Maybe that was the stab of joy I experienced, when I watched those kids dance. I found vicarious gratification watching someone fall into the moment (literally to fall into life), and to be buoyed by the power of the dance.
Of course, there is the hassle of letting go; you know, of conditions, expectations (scripts) and requisite outcomes. It means no longer linking the sentence, "That didn't turn out like I planned," with a kind of filter that prevents us from touching all of the sensory, corporeal, potent, earthy, tangible and mystifying parts of life.
I know that if I hang on to my filters (all those "shoulds"), something of life is leeched from me. "Let go of control." It's sure easy to say. It makes a perfect bumper sticker. However. It's not just about what I let go of, but what I choose to replace it with. There is, nevertheless, more to feeding and nourishing the soul than a list of to-do's and guarantees (sorry, list makers). Whether intentional or serendipitous, you can't always plan for expected results.

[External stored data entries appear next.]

-- ==== Sys2Proof/Laws/RegFrame.lean ====
section
/-! SUPPORT. The frame of the operations that write no register. -/

namespace Sys2Proof.Machine

/-- The register table of a state, as the frame lemmas name it. -/
def State.regTab (s : State) : Tab Word := s.regs

@[simp] theorem mk_regTab (x0 : Clk) (x1 : Tab Word) (x2 : Tab Raised) (x3 : BusAns) (x4 : SigTab) (x5 : Tab Ev) (x6 : IrqSt) (x7 : MemSt) (x8 : TimeSt) (x9 : Tab SeqSt) (x10 : Tab SliceSt) (x11 : Tab LegSt) (x12 : Tab LinkSt) (x13 : Tab BoardSt) (x14 : Tab CanSt) (x15 : Tab VecSt) (x16 : Tab PosSt) (x17 : Tab KeepSt) (x18 : Tab GfeSt) (x19 : GfeParSt) (x20 : SndSt) (x21 : TwinSt) (x22 : Tab Bool) (x23 : RecSt) (x24 : SdfSt) (x25 : ProtSt) (x26 : WearSt) (x27 : PdmSt) (x28 : Tab PairSt) (x29 : Tab SarSt) (x30 : CeSt) (x31 : AuxAll) (x32 : EthSt) (x33 : IslSt) (x34 : PmuSt) (x35 : Tap) (x36 : IomSt) (x37 : FrySt) (x38 : BootSt) (x39 : UliSt) (x40 : Variant) (x41 : Nat) (x42 : List Instr) :
    (State.mk x0 x1 x2 x3 x4 x5 x6 x7 x8 x9 x10 x11 x12 x13 x14 x15 x16 x17 x18 x19 x20 x21 x22 x23 x24 x25 x26 x27 x28 x29 x30 x31 x32 x33 x34 x35 x36 x37 x38 x39 x40 x41 x42).regTab = x1 := rfl

theorem regTab_fold (s : State) : s.regs = s.regTab := by unfold State.regTab; exact (rfl)

@[simp] theorem each_regTab (s : State) (is : List Nat) (f : State → Nat → State) (h : ∀ s i, (f s i).regTab = s.regTab) : (s.each is f).regTab = s.regTab := by
  unfold State.each
  induction is generalizing s with
  | nil => rfl
  | cons i is ih => rw [List.foldl_cons, ih, h]

@[simp] theorem foldl_regTab {α : Type} (s : State) (l : List α) (f : State → α → State) (h : ∀ s i, (f s i).regTab = s.regTab) : (l.foldl f s).regTab = s.regTab := by
  induction l generalizing s with
  | nil => rfl
  | cons i is ih => rw [List.foldl_cons, ih, h]

@[simp] theorem State.goto_regTab (s : State) (t : Nat) : (State.goto s t).regTab = s.regTab := by
  unfold State.goto
  simp [regTab_fold]

@[simp] theorem State.markRaised_regTab (s : State) (a : Nat) (m : Word) (c : Word) : (State.markRaised s a m c).regTab = s.regTab := by
  unfold State.markRaised
  simp [regTab_fold]

@[simp] theorem State.soon_regTab (s : State) (t : Nat) (x : Soon) : (State.soon s t x).regTab = s.regTab := by
  unfold State.soon
  simp [regTab_fold]

@[simp] theorem State.lineMark_regTab (s : State) (x : Nat) : (State.lineMark s x).regTab = s.regTab := by
  unfold State.lineMark
  simp [regTab_fold]

@[simp] theorem State.tookFree_regTab (s : State) : (State.tookFree s).regTab = s.regTab := by
  unfold State.tookFree
  simp [regTab_fold]

@[simp] theorem State.setIrq_regTab (s : State) (i : Nat) (b : Bool) : (State.setIrq s i b).regTab = s.regTab := by
  unfold State.setIrq
  simp [regTab_fold, apply_ite State.regTab]

@[simp] theorem State.postAt_regTab (s : State) (src : Nat) (code : Nat) (tau : Int) : (State.postAt s src code tau).regTab = s.regTab := by
  unfold State.postAt
  simp [regTab_fold]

Yesterday, I walked by Fernando's. Fernando sells coffee, and chocolate. Very good coffee and heavenly chocolate. This automatically should qualify him for all guidebooks. And sainthood. On this day, he is making chocolate. He shows me the great burlap sacks filled with cacao beans. And the time-consuming process from there, to the bite-sized squares of bliss. Fernando's son (still a teenager) has made a ganache, and is filling truffles. I taste one (although my periodontist forbade it). I ask the young man who taught him. "Mi hermana," he tells me. He smiles as he tells me. Like watching the young people dance, in his smile, there is a window into the fullness of life.
So. Back to the question about my trip. Well. It's not the right question.
Don't get me wrong. I'm in favor of the larger questions about "meaning," and finding reasons, and explanations, and even enlightenment. But first, can it be enough to just savor forbidden chocolate? And to salsa until all the angels and saints have joined the party? Or at the very least, watch a couple kids, and let the music seep into our soul.
We try sooo hard to have answers. However. We don't always know when or how the Spirit--and the spirit of life--will cast it's light on the darkened streets of our days. We do know this for certain: when it happens, there is presence and fullness and abundance and sheer unadulterated delight.